▶ **Assignment**: Wherever the word "settings" shows up in the data, report the line it sits in.

▶ **Provided data**:
»»

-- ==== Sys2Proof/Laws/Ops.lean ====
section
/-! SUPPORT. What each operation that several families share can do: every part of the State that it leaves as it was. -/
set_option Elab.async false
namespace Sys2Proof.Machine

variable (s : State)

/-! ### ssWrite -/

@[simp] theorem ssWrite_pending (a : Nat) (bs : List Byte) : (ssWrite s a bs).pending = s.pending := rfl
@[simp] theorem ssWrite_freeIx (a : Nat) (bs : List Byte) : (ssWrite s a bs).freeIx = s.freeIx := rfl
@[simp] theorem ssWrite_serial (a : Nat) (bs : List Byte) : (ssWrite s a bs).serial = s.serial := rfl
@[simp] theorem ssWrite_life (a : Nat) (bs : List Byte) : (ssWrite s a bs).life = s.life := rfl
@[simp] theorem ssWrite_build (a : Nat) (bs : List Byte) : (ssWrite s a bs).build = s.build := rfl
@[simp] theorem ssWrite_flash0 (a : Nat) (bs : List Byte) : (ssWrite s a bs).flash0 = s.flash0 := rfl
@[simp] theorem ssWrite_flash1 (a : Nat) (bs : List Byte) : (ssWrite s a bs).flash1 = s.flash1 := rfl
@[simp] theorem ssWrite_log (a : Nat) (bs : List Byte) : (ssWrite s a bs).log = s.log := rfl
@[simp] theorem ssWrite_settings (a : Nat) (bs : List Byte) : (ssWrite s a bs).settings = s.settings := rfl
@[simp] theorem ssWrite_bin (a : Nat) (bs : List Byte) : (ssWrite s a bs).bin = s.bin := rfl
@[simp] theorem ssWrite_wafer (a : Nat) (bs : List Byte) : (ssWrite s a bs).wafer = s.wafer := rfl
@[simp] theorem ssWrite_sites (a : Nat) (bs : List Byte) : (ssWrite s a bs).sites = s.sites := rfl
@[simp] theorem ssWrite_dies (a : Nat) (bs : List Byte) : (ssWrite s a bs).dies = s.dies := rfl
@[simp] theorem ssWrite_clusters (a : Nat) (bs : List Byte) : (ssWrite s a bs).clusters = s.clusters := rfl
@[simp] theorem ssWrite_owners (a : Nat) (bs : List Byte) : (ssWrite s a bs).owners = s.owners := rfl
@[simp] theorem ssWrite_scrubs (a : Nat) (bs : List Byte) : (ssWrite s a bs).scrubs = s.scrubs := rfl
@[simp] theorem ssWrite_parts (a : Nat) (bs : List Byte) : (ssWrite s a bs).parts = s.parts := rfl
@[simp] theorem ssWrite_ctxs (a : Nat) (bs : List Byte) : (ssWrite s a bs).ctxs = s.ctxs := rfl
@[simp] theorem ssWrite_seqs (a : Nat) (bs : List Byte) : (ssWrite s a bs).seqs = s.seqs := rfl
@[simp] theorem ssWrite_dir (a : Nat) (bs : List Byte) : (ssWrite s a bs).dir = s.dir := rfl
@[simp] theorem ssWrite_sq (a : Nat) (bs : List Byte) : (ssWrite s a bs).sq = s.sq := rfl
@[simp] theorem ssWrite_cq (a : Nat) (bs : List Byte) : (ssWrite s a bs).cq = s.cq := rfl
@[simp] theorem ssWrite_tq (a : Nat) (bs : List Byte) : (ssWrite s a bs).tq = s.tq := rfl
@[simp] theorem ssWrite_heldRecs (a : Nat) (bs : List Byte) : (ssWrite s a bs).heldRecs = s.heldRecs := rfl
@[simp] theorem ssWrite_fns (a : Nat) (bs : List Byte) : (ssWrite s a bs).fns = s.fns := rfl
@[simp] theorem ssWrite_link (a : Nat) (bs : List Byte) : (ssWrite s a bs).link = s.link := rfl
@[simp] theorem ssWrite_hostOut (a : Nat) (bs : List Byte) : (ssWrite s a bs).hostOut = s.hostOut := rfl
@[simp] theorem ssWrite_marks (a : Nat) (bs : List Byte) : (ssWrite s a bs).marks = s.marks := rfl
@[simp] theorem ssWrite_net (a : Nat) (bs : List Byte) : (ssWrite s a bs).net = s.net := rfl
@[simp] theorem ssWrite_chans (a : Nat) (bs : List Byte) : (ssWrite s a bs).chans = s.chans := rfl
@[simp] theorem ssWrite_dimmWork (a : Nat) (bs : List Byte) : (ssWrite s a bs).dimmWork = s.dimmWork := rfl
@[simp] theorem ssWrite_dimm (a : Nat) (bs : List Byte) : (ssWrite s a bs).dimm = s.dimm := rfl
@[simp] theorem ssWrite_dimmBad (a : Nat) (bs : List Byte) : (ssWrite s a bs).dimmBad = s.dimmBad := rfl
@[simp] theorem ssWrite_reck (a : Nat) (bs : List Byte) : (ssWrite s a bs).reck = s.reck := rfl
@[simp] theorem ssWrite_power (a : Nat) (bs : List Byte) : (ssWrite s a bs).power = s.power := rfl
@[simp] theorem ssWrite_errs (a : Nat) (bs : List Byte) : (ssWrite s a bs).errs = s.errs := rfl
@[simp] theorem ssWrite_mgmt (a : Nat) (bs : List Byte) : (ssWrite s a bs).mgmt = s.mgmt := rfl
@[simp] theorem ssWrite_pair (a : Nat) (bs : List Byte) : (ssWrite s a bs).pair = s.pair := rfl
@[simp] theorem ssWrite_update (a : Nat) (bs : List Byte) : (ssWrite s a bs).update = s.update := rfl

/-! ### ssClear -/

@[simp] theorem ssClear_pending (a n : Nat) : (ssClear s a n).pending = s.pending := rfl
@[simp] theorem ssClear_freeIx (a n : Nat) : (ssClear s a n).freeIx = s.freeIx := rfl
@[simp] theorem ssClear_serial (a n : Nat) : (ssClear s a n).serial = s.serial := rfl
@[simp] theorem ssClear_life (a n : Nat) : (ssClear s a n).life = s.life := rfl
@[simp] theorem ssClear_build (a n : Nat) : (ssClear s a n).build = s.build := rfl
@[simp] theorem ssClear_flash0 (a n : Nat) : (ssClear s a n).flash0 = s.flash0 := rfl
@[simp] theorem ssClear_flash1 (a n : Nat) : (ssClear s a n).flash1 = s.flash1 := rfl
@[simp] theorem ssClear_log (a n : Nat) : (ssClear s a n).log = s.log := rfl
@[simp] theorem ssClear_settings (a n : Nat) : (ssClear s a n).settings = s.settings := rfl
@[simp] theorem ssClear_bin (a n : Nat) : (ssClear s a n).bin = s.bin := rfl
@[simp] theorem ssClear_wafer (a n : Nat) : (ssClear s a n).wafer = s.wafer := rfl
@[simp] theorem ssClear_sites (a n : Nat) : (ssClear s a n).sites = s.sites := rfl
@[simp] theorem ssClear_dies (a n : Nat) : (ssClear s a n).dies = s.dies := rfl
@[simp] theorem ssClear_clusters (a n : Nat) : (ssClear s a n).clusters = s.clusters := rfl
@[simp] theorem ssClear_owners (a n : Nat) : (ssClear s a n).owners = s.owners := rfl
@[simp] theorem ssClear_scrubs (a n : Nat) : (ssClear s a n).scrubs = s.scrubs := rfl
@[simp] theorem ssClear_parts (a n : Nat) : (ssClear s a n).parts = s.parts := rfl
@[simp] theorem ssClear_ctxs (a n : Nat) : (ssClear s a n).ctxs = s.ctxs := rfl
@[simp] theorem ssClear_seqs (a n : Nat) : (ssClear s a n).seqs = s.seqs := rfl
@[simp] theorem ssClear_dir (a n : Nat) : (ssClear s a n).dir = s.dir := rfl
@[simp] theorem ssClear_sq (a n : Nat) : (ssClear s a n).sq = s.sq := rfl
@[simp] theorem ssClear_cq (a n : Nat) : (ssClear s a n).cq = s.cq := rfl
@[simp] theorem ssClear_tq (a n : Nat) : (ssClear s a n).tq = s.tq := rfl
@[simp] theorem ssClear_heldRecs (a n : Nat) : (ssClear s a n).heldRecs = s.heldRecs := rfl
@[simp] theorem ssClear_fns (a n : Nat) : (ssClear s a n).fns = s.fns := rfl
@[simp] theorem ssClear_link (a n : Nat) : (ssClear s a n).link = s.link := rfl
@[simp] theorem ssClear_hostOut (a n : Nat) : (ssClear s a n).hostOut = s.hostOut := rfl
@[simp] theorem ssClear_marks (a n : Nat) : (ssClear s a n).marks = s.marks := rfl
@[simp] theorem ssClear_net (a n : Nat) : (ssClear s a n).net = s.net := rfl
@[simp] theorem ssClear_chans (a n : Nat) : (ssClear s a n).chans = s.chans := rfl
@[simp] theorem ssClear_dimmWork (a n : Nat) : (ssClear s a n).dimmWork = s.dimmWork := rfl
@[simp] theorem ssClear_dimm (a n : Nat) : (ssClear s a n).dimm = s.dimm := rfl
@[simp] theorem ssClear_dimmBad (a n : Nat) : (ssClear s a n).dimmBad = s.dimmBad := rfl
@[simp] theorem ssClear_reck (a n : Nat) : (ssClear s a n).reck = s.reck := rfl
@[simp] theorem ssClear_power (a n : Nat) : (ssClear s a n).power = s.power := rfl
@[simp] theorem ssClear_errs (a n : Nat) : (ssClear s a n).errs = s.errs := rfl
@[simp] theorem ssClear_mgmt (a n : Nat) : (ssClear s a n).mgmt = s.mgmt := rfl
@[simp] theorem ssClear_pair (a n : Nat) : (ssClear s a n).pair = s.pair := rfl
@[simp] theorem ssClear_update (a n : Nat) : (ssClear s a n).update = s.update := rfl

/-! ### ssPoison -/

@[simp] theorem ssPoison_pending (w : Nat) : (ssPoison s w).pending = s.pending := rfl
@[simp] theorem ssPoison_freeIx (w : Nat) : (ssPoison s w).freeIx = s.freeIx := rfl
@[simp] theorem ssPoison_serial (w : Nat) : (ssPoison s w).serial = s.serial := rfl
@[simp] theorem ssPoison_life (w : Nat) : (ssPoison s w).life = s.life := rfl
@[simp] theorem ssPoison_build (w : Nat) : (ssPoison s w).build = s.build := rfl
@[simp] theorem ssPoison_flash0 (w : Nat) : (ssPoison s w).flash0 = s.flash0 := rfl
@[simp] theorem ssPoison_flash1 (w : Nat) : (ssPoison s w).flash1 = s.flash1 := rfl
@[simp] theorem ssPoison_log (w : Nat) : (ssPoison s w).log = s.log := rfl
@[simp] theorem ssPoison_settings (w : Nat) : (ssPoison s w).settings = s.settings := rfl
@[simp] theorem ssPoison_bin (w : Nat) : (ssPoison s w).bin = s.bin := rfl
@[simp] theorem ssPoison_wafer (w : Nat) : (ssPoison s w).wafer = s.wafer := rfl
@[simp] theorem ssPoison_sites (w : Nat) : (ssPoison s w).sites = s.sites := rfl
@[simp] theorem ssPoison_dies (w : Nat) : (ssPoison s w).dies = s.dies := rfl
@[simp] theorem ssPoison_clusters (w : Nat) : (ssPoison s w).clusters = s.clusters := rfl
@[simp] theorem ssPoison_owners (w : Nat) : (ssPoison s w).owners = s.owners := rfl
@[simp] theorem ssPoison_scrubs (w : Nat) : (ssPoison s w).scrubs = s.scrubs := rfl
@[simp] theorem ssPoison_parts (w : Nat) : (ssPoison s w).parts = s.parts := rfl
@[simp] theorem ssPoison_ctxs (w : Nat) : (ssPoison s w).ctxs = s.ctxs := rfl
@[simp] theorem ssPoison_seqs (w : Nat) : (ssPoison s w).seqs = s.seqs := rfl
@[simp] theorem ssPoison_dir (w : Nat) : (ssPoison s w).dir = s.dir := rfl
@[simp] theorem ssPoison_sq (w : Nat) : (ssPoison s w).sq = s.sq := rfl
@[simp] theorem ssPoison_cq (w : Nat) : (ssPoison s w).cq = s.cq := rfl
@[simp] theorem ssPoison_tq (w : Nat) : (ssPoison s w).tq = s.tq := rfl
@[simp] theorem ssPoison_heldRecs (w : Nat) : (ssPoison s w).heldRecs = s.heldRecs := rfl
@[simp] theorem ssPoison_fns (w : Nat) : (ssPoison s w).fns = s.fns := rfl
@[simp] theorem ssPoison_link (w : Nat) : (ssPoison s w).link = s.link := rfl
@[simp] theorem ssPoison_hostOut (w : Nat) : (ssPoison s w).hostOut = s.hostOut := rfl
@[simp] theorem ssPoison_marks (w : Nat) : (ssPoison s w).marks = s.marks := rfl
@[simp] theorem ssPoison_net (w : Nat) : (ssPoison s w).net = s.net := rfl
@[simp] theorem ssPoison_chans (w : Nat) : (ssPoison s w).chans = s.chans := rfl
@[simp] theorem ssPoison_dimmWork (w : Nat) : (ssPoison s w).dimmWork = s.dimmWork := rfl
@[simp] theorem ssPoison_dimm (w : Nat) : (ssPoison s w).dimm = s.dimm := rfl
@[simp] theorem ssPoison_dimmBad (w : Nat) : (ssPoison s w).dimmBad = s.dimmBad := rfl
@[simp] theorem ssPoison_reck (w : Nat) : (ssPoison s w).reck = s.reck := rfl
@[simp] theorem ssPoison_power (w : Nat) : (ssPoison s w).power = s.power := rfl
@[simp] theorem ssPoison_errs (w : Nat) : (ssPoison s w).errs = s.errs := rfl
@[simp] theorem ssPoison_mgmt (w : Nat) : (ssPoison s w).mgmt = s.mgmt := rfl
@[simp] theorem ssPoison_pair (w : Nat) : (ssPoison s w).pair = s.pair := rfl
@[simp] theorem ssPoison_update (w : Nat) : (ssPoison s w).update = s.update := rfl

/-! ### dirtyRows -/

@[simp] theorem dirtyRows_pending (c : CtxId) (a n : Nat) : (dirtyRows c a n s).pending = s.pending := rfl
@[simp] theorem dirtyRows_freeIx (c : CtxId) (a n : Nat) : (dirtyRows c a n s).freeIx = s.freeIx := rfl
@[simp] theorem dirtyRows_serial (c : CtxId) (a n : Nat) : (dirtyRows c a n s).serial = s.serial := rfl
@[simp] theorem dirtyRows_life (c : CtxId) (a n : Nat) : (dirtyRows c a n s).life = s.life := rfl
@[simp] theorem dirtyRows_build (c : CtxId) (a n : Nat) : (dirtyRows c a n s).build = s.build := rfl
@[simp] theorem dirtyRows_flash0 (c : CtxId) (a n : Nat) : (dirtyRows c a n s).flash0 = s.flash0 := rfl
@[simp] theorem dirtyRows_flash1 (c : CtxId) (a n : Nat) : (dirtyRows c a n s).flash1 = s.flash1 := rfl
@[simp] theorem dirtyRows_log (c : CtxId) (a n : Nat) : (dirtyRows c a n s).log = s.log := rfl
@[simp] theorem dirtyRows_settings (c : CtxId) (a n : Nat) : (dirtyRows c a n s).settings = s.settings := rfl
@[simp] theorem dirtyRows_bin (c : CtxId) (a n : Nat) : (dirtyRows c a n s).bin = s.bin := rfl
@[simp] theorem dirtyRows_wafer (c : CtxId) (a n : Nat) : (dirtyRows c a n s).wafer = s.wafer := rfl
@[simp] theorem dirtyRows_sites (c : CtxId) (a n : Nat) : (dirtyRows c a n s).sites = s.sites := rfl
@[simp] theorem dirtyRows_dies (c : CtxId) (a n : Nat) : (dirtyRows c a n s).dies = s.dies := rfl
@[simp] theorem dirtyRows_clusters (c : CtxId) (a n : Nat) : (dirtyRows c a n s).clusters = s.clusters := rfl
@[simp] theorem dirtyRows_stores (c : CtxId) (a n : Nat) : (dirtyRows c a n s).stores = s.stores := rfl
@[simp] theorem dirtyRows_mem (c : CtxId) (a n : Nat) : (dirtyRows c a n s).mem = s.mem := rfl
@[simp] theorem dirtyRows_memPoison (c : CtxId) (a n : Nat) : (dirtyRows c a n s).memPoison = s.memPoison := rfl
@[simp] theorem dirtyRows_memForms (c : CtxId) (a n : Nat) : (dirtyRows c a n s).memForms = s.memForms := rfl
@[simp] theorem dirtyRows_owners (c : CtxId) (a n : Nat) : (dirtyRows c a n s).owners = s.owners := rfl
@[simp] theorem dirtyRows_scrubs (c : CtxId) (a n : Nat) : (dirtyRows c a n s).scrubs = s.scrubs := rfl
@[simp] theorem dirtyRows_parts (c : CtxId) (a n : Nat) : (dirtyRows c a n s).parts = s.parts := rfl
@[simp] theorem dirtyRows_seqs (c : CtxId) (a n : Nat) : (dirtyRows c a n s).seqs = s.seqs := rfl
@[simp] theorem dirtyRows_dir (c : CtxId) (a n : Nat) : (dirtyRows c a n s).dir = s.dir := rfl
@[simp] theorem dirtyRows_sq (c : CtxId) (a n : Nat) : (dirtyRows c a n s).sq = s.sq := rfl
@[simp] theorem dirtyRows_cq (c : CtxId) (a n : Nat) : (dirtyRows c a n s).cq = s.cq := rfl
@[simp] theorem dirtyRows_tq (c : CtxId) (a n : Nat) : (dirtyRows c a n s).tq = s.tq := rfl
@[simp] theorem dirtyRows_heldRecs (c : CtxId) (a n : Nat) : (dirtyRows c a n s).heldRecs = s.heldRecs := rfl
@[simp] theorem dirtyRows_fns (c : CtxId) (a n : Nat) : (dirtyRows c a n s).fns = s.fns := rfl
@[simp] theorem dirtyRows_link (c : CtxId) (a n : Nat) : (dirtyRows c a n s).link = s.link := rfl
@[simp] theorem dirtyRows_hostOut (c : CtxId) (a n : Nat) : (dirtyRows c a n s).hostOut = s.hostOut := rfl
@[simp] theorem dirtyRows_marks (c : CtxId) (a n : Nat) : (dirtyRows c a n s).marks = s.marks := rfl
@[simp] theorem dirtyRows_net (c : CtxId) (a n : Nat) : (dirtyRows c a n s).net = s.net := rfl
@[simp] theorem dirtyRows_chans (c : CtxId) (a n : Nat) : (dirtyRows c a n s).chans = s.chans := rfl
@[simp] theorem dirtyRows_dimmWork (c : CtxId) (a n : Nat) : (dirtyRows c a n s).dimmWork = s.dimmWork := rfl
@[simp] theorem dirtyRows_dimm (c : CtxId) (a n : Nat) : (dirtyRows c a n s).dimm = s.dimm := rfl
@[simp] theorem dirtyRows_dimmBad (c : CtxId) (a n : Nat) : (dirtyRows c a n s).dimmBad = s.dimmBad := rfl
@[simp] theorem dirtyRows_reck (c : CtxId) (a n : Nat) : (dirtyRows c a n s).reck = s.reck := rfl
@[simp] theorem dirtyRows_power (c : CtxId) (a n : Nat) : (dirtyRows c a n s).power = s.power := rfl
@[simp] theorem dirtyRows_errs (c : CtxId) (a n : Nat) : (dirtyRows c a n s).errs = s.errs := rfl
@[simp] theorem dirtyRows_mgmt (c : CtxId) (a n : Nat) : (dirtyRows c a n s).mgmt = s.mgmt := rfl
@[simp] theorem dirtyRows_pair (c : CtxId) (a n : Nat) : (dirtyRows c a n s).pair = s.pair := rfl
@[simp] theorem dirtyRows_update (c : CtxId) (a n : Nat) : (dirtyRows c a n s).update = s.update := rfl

««

▶ **Result for this exercise**:
@[simp] theorem ssWrite_settings (a : Nat) (bs : List Byte) : (ssWrite s a bs).settings = s.settings := rfl
@[simp] theorem ssClear_settings (a n : Nat) : (ssClear s a n).settings = s.settings := rfl
@[simp] theorem ssPoison_settings (w : Nat) : (ssPoison s w).settings = s.settings := rfl
@[simp] theorem dirtyRows_settings (c : CtxId) (a n : Nat) : (dirtyRows c a n s).settings = s.settings := rfl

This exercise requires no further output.